Still, current days have a definite “twilight of the gods” feel, which is not in any way a good thing.
For a start, if you think living in a novel plot would suck, living in an opera plot is way, way worse. There are typically two options – comedy, where everyone gets made fun of but true love usually wins out and the leads (always a tenor and a soprano – if you have any other kind of voice you’re doomed to either villainy or supporting character-ville) get to live happily ever after; and the much, much more common drama where at best one of the leads ends up dead, and more often than not all of them do. Although sometimes everyone but the villain dies and the villain gets left with the physical or symbolic ashes of his victoy (and it nearly always is a he).

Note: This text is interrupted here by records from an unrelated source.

-- ==== Sys2Proof/Laws/Shapes.lean ====
section
/-! SUPPORT. What each shared operation can touch: its result is the state with the named blocks replaced and nothing else.
From each shape, one lemma per block that the operation leaves alone. -/

namespace Sys2Proof.Machine

open Sys2Proof

theorem foldl_ind {α : Type} {P : State → Prop} (f : State → α → State) (l : List α) (s : State) (h0 : P s)
    (h : ∀ t x, P t → P (f t x)) : P (l.foldl f s) := by
  induction l generalizing s with
  | nil => exact h0
  | cons x l ih => exact ih _ (h s x h0)

variable (s : State)

theorem State.post_shape (p : Port) (n : Notice) :
    ∃ a b, s.post p n = { s with ports := a, queues := b } := by
  unfold State.post
  split
  · exact ⟨_, _, rfl⟩
  · exact ⟨_, _, rfl⟩

@[simp] theorem State.post_powered (p : Port) (n : Notice) : (s.post p n).powered = s.powered := by
  obtain ⟨a, b, e_⟩ := s.post_shape p n; rw [e_]
@[simp] theorem State.post_now (p : Port) (n : Notice) : (s.post p n).now = s.now := by
  obtain ⟨a, b, e_⟩ := s.post_shape p n; rw [e_]
@[simp] theorem State.post_types (p : Port) (n : Notice) : (s.post p n).types = s.types := by
  obtain ⟨a, b, e_⟩ := s.post_shape p n; rw [e_]
@[simp] theorem State.post_records (p : Port) (n : Notice) : (s.post p n).records = s.records := by
  obtain ⟨a, b, e_⟩ := s.post_shape p n; rw [e_]
@[simp] theorem State.post_positioners (p : Port) (n : Notice) : (s.post p n).positioners = s.positioners := by
  obtain ⟨a, b, e_⟩ := s.post_shape p n; rw [e_]
@[simp] theorem State.post_finishing (p : Port) (n : Notice) : (s.post p n).finishing = s.finishing := by
  obtain ⟨a, b, e_⟩ := s.post_shape p n; rw [e_]
@[simp] theorem State.post_paths (p : Port) (n : Notice) : (s.post p n).paths = s.paths := by
  obtain ⟨a, b, e_⟩ := s.post_shape p n; rw [e_]
@[simp] theorem State.post_spareMap (p : Port) (n : Notice) : (s.post p n).spareMap = s.spareMap := by
  obtain ⟨a, b, e_⟩ := s.post_shape p n; rw [e_]
@[simp] theorem State.post_suspects (p : Port) (n : Notice) : (s.post p n).suspects = s.suspects := by
  obtain ⟨a, b, e_⟩ := s.post_shape p n; rw [e_]
@[simp] theorem State.post_lastAlt (p : Port) (n : Notice) : (s.post p n).lastAlt = s.lastAlt := by
  obtain ⟨a, b, e_⟩ := s.post_shape p n; rw [e_]
@[simp] theorem State.post_due (p : Port) (n : Notice) : (s.post p n).due = s.due := by
  obtain ⟨a, b, e_⟩ := s.post_shape p n; rw [e_]
@[simp] theorem State.post_choices (p : Port) (n : Notice) : (s.post p n).choices = s.choices := by
  obtain ⟨a, b, e_⟩ := s.post_shape p n; rw [e_]
@[simp] theorem State.post_pending (p : Port) (n : Notice) : (s.post p n).pending = s.pending := by
  obtain ⟨a, b, e_⟩ := s.post_shape p n; rw [e_]
@[simp] theorem State.post_op (p : Port) (n : Notice) (i : Drive) : (s.post p n).op i = s.op i := by
  obtain ⟨a, b, e_⟩ := s.post_shape p n; rw [e_]; rfl
@[simp] theorem State.post_pos (p : Port) (n : Notice) (i : Drive) : (s.post p n).pos i = s.pos i := by
  obtain ⟨a, b, e_⟩ := s.post_shape p n; rw [e_]; rfl
@[simp] theorem State.post_record (p : Port) (n : Notice) (i : Drive) : (s.post p n).record i = s.record i := by
  obtain ⟨a, b, e_⟩ := s.post_shape p n; rw [e_]; rfl
@[simp] theorem State.post_path (p : Port) (n : Notice) (i : PathNo) : (s.post p n).path i = s.path i := by
  obtain ⟨a, b, e_⟩ := s.post_shape p n; rw [e_]; rfl
@[simp] theorem State.post_finish (p : Port) (n : Notice) (i : Drive) : (s.post p n).finish i = s.finish i := by
  obtain ⟨a, b, e_⟩ := s.post_shape p n; rw [e_]; rfl
@[simp] theorem State.post_typeOf (p : Port) (n : Notice) (i : Drive) : (s.post p n).typeOf i = s.typeOf i := by
  obtain ⟨a, b, e_⟩ := s.post_shape p n; rw [e_]; rfl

The plot of Gotterdammerung, such as it is, very much falls into the “everyone dies” range. Well, everyone except the neutral/chaotic beings that represent forces of nature, anyway (If you’re interested and know your Ring Cycle, Anna Russel’s take on the thing is worth listening to. It’s got some cringey bits, but mostly it’s a 20 minute giggle fest, which beats 20 hours of Mr Wagner torturing his singers. And yes, I’ve sung a small amount of Wagner and he does torture singers. So does Beethoven, which is why I’m thankful Ludwig Van B has almost no memorable vocal works to his name and lots and lots of other works. But that’s a whole different beastie).
So yeah, feeling like the hubris and deliberate blindness of certain folk out there is well on its way to bringing whatever the mortal equivalent of Ragnarok is down on the heads of all the ordinary folk who don’t need, don’t want, and certainly don’t deserve this shit is not a good thing.
Of course, plotlines, operatic or otherwise, necessarily draw what’s not directly relevant to the main character in a broad brush. Who cares what happens to the side characters when the leads get to survive and have their happily ever after? (Incidentally this is part of the brilliance of Les Miserables (the musical which is actually an opera). All the deaths of minor characters are wrenching. Every last bloody one of them. Something the movie managed to keep despite the… ahem… less than stellar vocal performance of Javert). They tend to forget that after the chaos is done, there’s a crapload of fixing to do.
Yay for generation fix it, the permanently exhausted lot that came after the boomers. Not that I’m generation-bashing, mind you. The boomers were such a big demographic bulge they were always going to break things without intending to, and happening as they did at the start of the global information era, with an unprecedented amount of wealth and free choice for kids, well… Based on the advertising trends of the last 70 years or so, the world really does revolve around them, poor bastards.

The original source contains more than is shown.